Exoelectrogens play central roles in microbial fuel cells and other bioelectrochemical systems (BESs), yet their physiological diversity remains largely elusive due to the lack of efficient methods for the isolation from naturally occurring microbiomes. The present study developed an electrode plate-culture (EPC) method that facilitates selective colony formation by exoelectrogens and used it for isolating them from an exoelectrogenic microbiome enriched from paddy-field soil. In an EPC device, the surface of solidified agarose medium was spread with a suspension of a microbiome and covered with a transparent fluorine doped tin oxide (FTO) electrode (poised at 0 V vs. the standard hydrogen electrode) that served as the sole electron acceptor. The medium contained acetate as the major growth substrate and Coomassie Brilliant Blue as a dye for visualizing colonies under FTO. It was shown that colonies successfully appeared under FTO in association with current generation. Analyses of 16S rRNA gene sequences of colonies indicated that they were affiliated with genera Citrobacter, Geobacter and others. Among them, Citrobacter and Geobacter isolates were found to be exoelectrogenic in pure-culture BESs. These results demonstrate the utility of the EPC method for colony isolation of exoelectrogens.

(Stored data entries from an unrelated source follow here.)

-- ==== Sys2Proof/Machine/Operands.lean ====
section
/-! DEFINITION. The operand forms: the byte of `FEED` and `CHK` (30_encoding.md rule R71), the assembly of the stored check
and the disassembly of the delivered one (20_memory.md rules R53 and R56). -/

namespace Sys2Proof.Machine

/-- `zext_32(b)`: the operand byte as a 32-bit value (00_scope.md rule R11; 30_encoding.md rule R71). -/
def zext32 (b : Byte) : Word32 := b.setWidth 32

/-- `(EXP << 8)[31:0] or zext_32(b)`: the next stored check byte enters at the bottom and the top byte is lost
(43_verify.md rule R140). -/
def shiftIn (e : Word32) (b : Byte) : Word32 := (e <<< 8) ||| zext32 b

/-- The check byte that `IDX` selects, most significant first (42_generate.md rule R130; 20_memory.md rule R53). -/
def checkByte (c : Word32) (idx : BitVec 2) : Byte :=
  if idx = 0#2 then c.extractLsb' 24 8
  else if idx = 1#2 then c.extractLsb' 16 8
  else if idx = 2#2 then c.extractLsb' 8 8
  else c.extractLsb' 0 8

/-- The 32-bit value of four stored check bytes in wire order, the first most significant (20_memory.md rule R53). -/
def bigEndian (b0 b1 b2 b3 : Byte) : Word32 := b0 ++ b1 ++ b2 ++ b3

end Sys2Proof.Machine
end

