-- ==== Sys2Proof/Machine/Dispatch.lean ====
section
/-! DEFINITION. exec: one arm per command (30_encoding.md rule R75). -/

namespace Sys2Proof.Machine

def exec (i : Instr) (s : State) : Host.Outcome State Fault Refusal :=
  match i with
  | .nop => Sys2Proof.Machine.execNop s
  | .gen => Sys2Proof.Machine.execGen s
  | .ver => Sys2Proof.Machine.execVer s
  | .feed b => Sys2Proof.Machine.execFeed b s
  | .emit => Sys2Proof.Machine.execEmit s
  | .chk b => Sys2Proof.Machine.execChk b s
  | .endInput => Sys2Proof.Machine.execEnd s
  | .rst => Sys2Proof.Machine.execRst s

end Sys2Proof.Machine
end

外生电子在微生物燃料电池和其他生物电化学系统（BES）中起着核心作用，但是由于缺乏从自然存在的微生物组中分离的有效方法，它们的生理多样性仍然难以捉摸。本研究开发了一种电极板培养（EPC）方法，该方法可促进外生电子选择性地形成菌落，并将其用于从稻田土壤中富集的外生电子微生物组中分离出来。在EPC设备中，凝固的琼脂糖培养基的表面用微生物悬浮液铺开，并覆盖有透明的氟掺杂的氧化锡（FTO）电极（相对于标准氢电极为0 V平衡），该电极用作唯一电子受体。该培养基含有乙酸盐作为主要的生长底物，考马斯亮蓝为染料，用于在FTO下可视化菌落。结果表明，菌落成功地出现在FTO下并与当前的世代相关。菌落的16S rRNA基因序列分析表明它们与属有关柠檬酸杆菌，地球细菌等。其中，在纯培养的BES中发现柠檬酸杆菌和Geobacter分离株是放生的。这些结果证明了EPC方法用于外生电子菌落分离的实用性。